Everyone looks forward to, and wants more, innovation. This is true whether you are a user, a customer, or a supplier. An innovation is some combination of a new product, service, or process that brings an improvement to a person’s life. The test of whether something new is an innovation is whether it replaces an existing product, service, or process and becomes adopted as the new normal.
We know that creating something that becomes an innovation is hard. Start-up businesses, which are nearly always based upon the belief that they have something that will become an innovation, fail at what is estimated to be a greater than an 80% rate.
Innovating projects in established businesses don’t fare much better. Innovation practice research indicates that innovating projects fail to deliver on their goals 60% – 75% of the time.
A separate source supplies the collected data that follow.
-- ==== Sys2Proof/Machine/Operands.lean ====
section
/-! DEFINITION. The operand resolver (spec/20_memory.md R60 to R67) and the label resolver (spec/30_encoding.md R93 to
R96). -/

namespace Sys2Proof.Machine

/-- R60: saturation to −32768..32767. -/
def clamp (v : Int) : Int := if v < -32768 then -32768 else if v > 32767 then 32767 else v

/-- R51, R64, R65: an address outside 0..255 raises `InvalidMemoryAccess`. -/
def checkAddress (a : Int) : Except FaultTag Nat :=
  if a < 0 ∨ a > 255 then .error .invalidMemoryAccess else .ok a.toNat

/-- A place an operand can be written to: a general register or a data cell. -/
inductive Location where
  | reg (r : Reg)
  | cell (a : Nat)
  deriving DecidableEq, Repr

/-- R63: the cell a direct or indirect operand names, checked; the other forms have no effective address and raise
`InvalidOperand`. -/
def effectiveAddress (op : Operand) (s : State) : Except FaultTag Nat :=
  match op with
  | .dir a => checkAddress a
  | .ind r => checkAddress (s.reg r).toInt
  | .reg _ | .imm _ | .name _ | .bad => .error .invalidOperand

/-- R64: `ReadOperand`. It changes no state. -/
def readOperand (op : Operand) (s : State) : Except FaultTag Word :=
  match op with
  | .reg r => .ok (s.reg r)
  | .imm n => .ok n
  | .dir _ | .ind _ => (effectiveAddress op s).map s.memRead
  | .name _ | .bad => .error .invalidOperand

/-- R65: where `WriteOperand` writes, or what it raises. -/
def writeTarget (op : Operand) (s : State) : Except FaultTag Location :=
  match op with
  | .reg r => .ok (.reg r)
  | .dir _ | .ind _ => (effectiveAddress op s).map .cell
  | .imm _ | .name _ | .bad => .error .invalidOperand

/-- One state write: a register or a cell. -/
def State.store (s : State) (loc : Location) (v : Word) : State :=
  match loc with
  | .reg r => s.setReg r v
  | .cell a => s.memWrite a v

/-- R65: `WriteOperand`, for any integer: `clamp` on every write; the test for raising comes before the write. -/
def writeOperand (op : Operand) (v : Int) (s : State) : Except FaultTag State :=
  (writeTarget op s).map fun loc => s.store loc (tc16 (clamp v))

/-- R93: `E[15]`, the entry is valid. -/
def labelValid (e : Word) : Bool := e.getLsbD 15

/-- R93: `E[14:0]`, the target index, 0..32767. -/
def labelTarget (e : Word) : Word := (e.extractLsb' 0 15).zeroExtend 16

/-- R96: `Lookup`. An id at or above `NLABELS`, an entry that is not valid, and an operand that is no name all raise
`UndefinedLabel`. The target is not compared with `ROM_LEN` (R94). -/
def lookup (op : Operand) (s : State) : Except FaultTag Word :=
  match op with
  | .name k =>
    match s.params.lt[k]? with
    | some e => if labelValid e then .ok (labelTarget e) else .error .undefinedLabel
    | none => .error .undefinedLabel
  | .reg _ | .imm _ | .dir _ | .ind _ | .bad => .error .undefinedLabel

end Sys2Proof.Machine
end

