-- ==== Sys2Proof/Machine/Fetch.lean ====
section
/-! DEFINITION. Fetch and decode (spec/40_step_cycle.md R122, R123), and placing a word where the next step fetches. -/

namespace Sys2Proof.Machine

/-- R122: the word the next step fetches; `none` when `pc < 0` or `pc >= ROM_LEN`. -/
def fetch (s : State) : Option RomWord :=
  if s.pc.toInt < 0 ∨ s.pc.toInt ≥ s.params.rom.length then none
  else s.params.rom[s.pc.toInt.toNat]?

/-- The ROM with `w` at index `n`: the word there replaced, or the list lengthened to reach it. The filler is the
all-zero word, which names no instruction (R91). -/
def romWith : List RomWord → Nat → RomWord → List RomWord
  | [], 0, w => [w]
  | _ :: ws, 0, w => w :: ws
  | [], n + 1, w => 0 :: romWith [] n w
  | x :: ws, n + 1, w => x :: romWith ws n w

/-- The index a word is placed at: `pc` where some ROM of at most 32767 words has it (R9), else 0. -/
def placeIndex (s : State) : Nat :=
  if s.pc.toInt < 0 ∨ s.pc.toInt ≥ romLenMax then 0 else s.pc.toInt.toNat

/-- `w` placed where the next step fetches: in the ROM at `pc`. `pc` moves only where no ROM has such an index, and
`halted` is cleared because a halted step fetches nothing (R121). -/
def State.withRomWord (s : State) (w : RomWord) : State :=
  { s with
    pc := BitVec.ofNat 16 (placeIndex s)
    halted := false
    params := { s.params with rom := romWith s.params.rom (placeIndex s) w } }

end Sys2Proof.Machine
end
This causes business leadership to consider innovating to be a high risk activity, which biases their innovating activities to low impact projects that don’t improve the business much if they succeed, and don’t hurt the business much if they fail.
The statistics that focus on failure rate don’t tell the whole story. 20% of start-ups, and 25% – 40% of projects, succeed. This indicates that a significant portion of the time, Innovator’s do things right. Two key questions, which we at The Enginnova Project answered affirmatively, are, “What is it that they are doing right?”, and “Can what they are doing right be replicated?”.
Every Innovator, whether successful or not, has access to the same information. This information is distributed in an unstructured sea of “dots”. The distinguishing innovating success factor is that successful Innovators are better at identifying the critical dots and connecting them in different ways that non-successful Innovators.
The Enginnova Project 6×6 Innovating Stories are our methodology for identifying the critical dots. Each story stands on its own, but is only a single dot in the larger Innovation Story. Treating the stories as dots, and connecting them in a carousel to create a bigger story, is our way of communicating how to increase the innovating hit rate to yield more innovation faster.